Start of DATASET

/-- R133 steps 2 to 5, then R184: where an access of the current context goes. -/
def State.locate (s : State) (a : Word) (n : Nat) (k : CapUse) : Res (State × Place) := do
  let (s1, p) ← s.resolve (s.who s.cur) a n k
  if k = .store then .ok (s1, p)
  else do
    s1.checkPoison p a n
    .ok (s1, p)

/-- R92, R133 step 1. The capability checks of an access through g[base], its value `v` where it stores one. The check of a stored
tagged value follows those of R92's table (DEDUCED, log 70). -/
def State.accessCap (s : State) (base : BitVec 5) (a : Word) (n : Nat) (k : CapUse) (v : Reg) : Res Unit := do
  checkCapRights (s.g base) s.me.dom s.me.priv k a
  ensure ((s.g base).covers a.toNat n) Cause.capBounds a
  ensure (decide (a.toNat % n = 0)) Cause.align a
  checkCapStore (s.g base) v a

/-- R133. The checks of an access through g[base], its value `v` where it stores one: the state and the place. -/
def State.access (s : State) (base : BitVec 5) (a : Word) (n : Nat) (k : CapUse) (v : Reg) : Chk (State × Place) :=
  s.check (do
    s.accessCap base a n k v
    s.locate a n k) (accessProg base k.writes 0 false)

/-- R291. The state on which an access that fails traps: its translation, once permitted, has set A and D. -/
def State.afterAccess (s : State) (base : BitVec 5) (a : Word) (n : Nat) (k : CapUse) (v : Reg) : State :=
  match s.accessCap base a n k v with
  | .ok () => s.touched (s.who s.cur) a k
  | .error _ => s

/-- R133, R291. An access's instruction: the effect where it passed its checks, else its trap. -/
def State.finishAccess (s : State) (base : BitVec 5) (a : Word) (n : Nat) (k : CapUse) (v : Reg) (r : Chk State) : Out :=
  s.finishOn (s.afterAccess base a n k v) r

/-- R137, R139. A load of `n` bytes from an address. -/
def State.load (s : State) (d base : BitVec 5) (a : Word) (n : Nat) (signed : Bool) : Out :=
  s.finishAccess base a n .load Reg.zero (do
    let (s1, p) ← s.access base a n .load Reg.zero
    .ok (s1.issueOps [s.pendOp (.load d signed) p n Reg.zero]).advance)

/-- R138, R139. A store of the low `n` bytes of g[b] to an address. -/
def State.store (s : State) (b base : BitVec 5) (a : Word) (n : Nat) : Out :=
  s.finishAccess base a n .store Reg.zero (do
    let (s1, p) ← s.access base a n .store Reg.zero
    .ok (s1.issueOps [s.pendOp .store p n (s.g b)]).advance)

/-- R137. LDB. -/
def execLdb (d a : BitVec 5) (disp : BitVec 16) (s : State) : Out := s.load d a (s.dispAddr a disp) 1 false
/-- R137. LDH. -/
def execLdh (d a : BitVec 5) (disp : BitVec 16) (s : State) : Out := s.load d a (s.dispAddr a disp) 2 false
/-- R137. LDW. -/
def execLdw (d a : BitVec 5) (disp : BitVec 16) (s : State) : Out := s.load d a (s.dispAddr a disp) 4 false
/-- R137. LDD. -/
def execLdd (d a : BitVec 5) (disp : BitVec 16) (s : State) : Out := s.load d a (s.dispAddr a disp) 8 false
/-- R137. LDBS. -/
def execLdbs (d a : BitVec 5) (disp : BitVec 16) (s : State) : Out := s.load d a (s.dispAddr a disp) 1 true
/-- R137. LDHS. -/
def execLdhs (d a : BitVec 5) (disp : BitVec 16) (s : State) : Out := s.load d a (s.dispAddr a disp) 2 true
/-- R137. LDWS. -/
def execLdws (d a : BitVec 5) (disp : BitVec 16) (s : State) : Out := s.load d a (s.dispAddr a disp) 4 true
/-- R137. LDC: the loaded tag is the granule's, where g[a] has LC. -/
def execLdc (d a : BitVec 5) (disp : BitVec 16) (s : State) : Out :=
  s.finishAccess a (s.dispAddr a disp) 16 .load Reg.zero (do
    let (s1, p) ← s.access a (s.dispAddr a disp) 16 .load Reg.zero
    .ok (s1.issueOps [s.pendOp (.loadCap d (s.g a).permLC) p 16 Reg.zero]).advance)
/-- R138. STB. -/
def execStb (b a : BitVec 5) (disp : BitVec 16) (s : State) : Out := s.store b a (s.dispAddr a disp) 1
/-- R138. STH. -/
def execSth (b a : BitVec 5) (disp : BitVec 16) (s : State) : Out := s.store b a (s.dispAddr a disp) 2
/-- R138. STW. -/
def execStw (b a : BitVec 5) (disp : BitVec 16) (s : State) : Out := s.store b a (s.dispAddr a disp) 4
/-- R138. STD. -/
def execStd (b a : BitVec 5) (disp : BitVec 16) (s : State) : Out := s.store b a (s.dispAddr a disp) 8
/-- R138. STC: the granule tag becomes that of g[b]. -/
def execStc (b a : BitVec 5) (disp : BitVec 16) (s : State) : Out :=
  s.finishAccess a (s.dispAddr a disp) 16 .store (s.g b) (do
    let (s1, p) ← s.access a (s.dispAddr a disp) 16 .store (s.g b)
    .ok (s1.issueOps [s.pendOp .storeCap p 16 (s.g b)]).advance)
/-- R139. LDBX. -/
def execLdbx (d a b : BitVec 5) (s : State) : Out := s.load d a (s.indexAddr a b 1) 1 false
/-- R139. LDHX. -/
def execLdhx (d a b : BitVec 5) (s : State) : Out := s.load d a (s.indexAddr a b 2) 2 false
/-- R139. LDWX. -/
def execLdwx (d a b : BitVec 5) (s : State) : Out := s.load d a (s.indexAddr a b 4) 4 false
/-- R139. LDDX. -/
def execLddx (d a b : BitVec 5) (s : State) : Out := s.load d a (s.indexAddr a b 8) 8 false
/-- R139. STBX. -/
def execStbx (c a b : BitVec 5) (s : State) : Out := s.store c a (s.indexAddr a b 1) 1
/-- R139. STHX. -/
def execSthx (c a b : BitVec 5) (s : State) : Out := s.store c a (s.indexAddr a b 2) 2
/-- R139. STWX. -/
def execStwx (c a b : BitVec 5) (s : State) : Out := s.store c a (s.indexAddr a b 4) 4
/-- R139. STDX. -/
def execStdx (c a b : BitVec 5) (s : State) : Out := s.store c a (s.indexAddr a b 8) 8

End of DATASET

**WHAT IS REQUIRED:**
Starting with the line with "def execStb (b" above and going on through the line with "R139. STBX. -/", transcribe every line exactly, both ends included, and add nothing.

**YOUR RESPONSE:**
def execStb (b a : BitVec 5) (disp : BitVec 16) (s : State) : Out := s.store b a (s.dispAddr a disp) 1
/-- R138. STH. -/
def execSth (b a : BitVec 5) (disp : BitVec 16) (s : State) : Out := s.store b a (s.dispAddr a disp) 2
/-- R138. STW. -/
def execStw (b a : BitVec 5) (disp : BitVec 16) (s : State) : Out := s.store b a (s.dispAddr a disp) 4
/-- R138. STD. -/
def execStd (b a : BitVec 5) (disp : BitVec 16) (s : State) : Out := s.store b a (s.dispAddr a disp) 8
/-- R138. STC: the granule tag becomes that of g[b]. -/
def execStc (b a : BitVec 5) (disp : BitVec 16) (s : State) : Out :=
  s.finishAccess a (s.dispAddr a disp) 16 .store (s.g b) (do
    let (s1, p) ← s.access a (s.dispAddr a disp) 16 .store (s.g b)
    .ok (s1.issueOps [s.pendOp .storeCap p 16 (s.g b)]).advance)
/-- R139. LDBX. -/
def execLdbx (d a b : BitVec 5) (s : State) : Out := s.load d a (s.indexAddr a b 1) 1 false
/-- R139. LDHX. -/
def execLdhx (d a b : BitVec 5) (s : State) : Out := s.load d a (s.indexAddr a b 2) 2 false
/-- R139. LDWX. -/
def execLdwx (d a b : BitVec 5) (s : State) : Out := s.load d a (s.indexAddr a b 4) 4 false
/-- R139. LDDX. -/
def execLddx (d a b : BitVec 5) (s : State) : Out := s.load d a (s.indexAddr a b 8) 8 false
/-- R139. STBX. -/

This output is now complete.